▶ _Problem to solve_
Starting at the first line of the data below, repeat each line word for word up to and including the line with "s.teams := rfl".

(Stored items)

-- ==== Sys2Proof/Laws/State.lean ====
section
/-! SUPPORT. The laws of the state's updates: each leaves every other field as it was, by computation, and what is found
after it. -/

namespace Sys2Proof.Machine

/-! ### State.setCore -/

@[simp] theorem State.setCore_waves (c : Nat) (g : Core → Core) (s : State) : (s.setCore c g).waves = s.waves := rfl
@[simp] theorem State.setCore_teams (c : Nat) (g : Core → Core) (s : State) : (s.setCore c g).teams = s.teams := rfl
@[simp] theorem State.setCore_clusters (c : Nat) (g : Core → Core) (s : State) : (s.setCore c g).clusters = s.clusters := rfl
@[simp] theorem State.setCore_mem (c : Nat) (g : Core → Core) (s : State) : (s.setCore c g).mem = s.mem := rfl
@[simp] theorem State.setCore_poison (c : Nat) (g : Core → Core) (s : State) : (s.setCore c g).poison = s.poison := rfl
@[simp] theorem State.setCore_parts (c : Nat) (g : Core → Core) (s : State) : (s.setCore c g).parts = s.parts := rfl
@[simp] theorem State.setCore_launches (c : Nat) (g : Core → Core) (s : State) : (s.setCore c g).launches = s.launches := rfl
@[simp] theorem State.setCore_past (c : Nat) (g : Core → Core) (s : State) : (s.setCore c g).past = s.past := rfl
@[simp] theorem State.setCore_jobs (c : Nat) (g : Core → Core) (s : State) : (s.setCore c g).jobs = s.jobs := rfl
@[simp] theorem State.setCore_queues (c : Nat) (g : Core → Core) (s : State) : (s.setCore c g).queues = s.queues := rfl
@[simp] theorem State.setCore_pools (c : Nat) (g : Core → Core) (s : State) : (s.setCore c g).pools = s.pools := rfl
@[simp] theorem State.setCore_layout (c : Nat) (g : Core → Core) (s : State) : (s.setCore c g).layout = s.layout := rfl
@[simp] theorem State.setCore_conns (c : Nat) (g : Core → Core) (s : State) : (s.setCore c g).conns = s.conns := rfl
@[simp] theorem State.setCore_links (c : Nat) (g : Core → Core) (s : State) : (s.setCore c g).links = s.links := rfl
@[simp] theorem State.setCore_linkDown (c : Nat) (g : Core → Core) (s : State) : (s.setCore c g).linkDown = s.linkDown := rfl
@[simp] theorem State.setCore_slot0 (c : Nat) (g : Core → Core) (s : State) : (s.setCore c g).slot0 = s.slot0 := rfl
@[simp] theorem State.setCore_slot1 (c : Nat) (g : Core → Core) (s : State) : (s.setCore c g).slot1 = s.slot1 := rfl
@[simp] theorem State.setCore_commit (c : Nat) (g : Core → Core) (s : State) : (s.setCore c g).commit = s.commit := rfl
@[simp] theorem State.setCore_repart (c : Nat) (g : Core → Core) (s : State) : (s.setCore c g).repart = s.repart := rfl
@[simp] theorem State.setCore_box (c : Nat) (g : Core → Core) (s : State) : (s.setCore c g).box = s.box := rfl
@[simp] theorem State.setCore_asks (c : Nat) (g : Core → Core) (s : State) : (s.setCore c g).asks = s.asks := rfl
@[simp] theorem State.setCore_stage (c : Nat) (g : Core → Core) (s : State) : (s.setCore c g).stage = s.stage := rfl
@[simp] theorem State.setCore_accepted (c : Nat) (g : Core → Core) (s : State) : (s.setCore c g).accepted = s.accepted := rfl
@[simp] theorem State.setCore_answer (c : Nat) (g : Core → Core) (s : State) : (s.setCore c g).answer = s.answer := rfl
@[simp] theorem State.setCore_flash (c : Nat) (g : Core → Core) (s : State) : (s.setCore c g).flash = s.flash := rfl
@[simp] theorem State.setCore_running (c : Nat) (g : Core → Core) (s : State) : (s.setCore c g).running = s.running := rfl
@[simp] theorem State.setCore_nextTeam (c : Nat) (g : Core → Core) (s : State) : (s.setCore c g).nextTeam = s.nextTeam := rfl
@[simp] theorem State.setCore_nextLaunch (c : Nat) (g : Core → Core) (s : State) : (s.setCore c g).nextLaunch = s.nextLaunch := rfl
@[simp] theorem State.setCore_cur (c : Nat) (g : Core → Core) (s : State) : (s.setCore c g).cur = s.cur := rfl
@[simp] theorem State.setCore_agenda (c : Nat) (g : Core → Core) (s : State) : (s.setCore c g).agenda = s.agenda := rfl
@[simp] theorem State.setCore_peerAnswer (c : Nat) (g : Core → Core) (s : State) : (s.setCore c g).peerAnswer = s.peerAnswer := rfl
@[simp] theorem State.setCore_loose (c : Nat) (g : Core → Core) (s : State) : (s.setCore c g).loose = s.loose := rfl
@[simp] theorem State.setCore_hostRead (c : Nat) (g : Core → Core) (s : State) : (s.setCore c g).hostRead = s.hostRead := rfl
@[simp] theorem State.setCore_choices (c : Nat) (g : Core → Core) (s : State) : (s.setCore c g).choices = s.choices := rfl
@[simp] theorem State.setCore_frees (c : Nat) (g : Core → Core) (s : State) : (s.setCore c g).frees = s.frees := rfl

▶ _Result for this task_
-- ==== Sys2Proof/Laws/State.lean ====
section
/-! SUPPORT. The laws of the state's updates: each leaves every other field as it was, by computation, and what is found
after it. -/

namespace Sys2Proof.Machine

/-! ### State.setCore -/

@[simp] theorem State.setCore_waves (c : Nat) (g : Core → Core) (s : State) : (s.setCore c g).waves = s.waves := rfl
@[simp] theorem State.setCore_teams (c : Nat) (g : Core → Core) (s : State) : (s.setCore c g).teams = s.teams := rfl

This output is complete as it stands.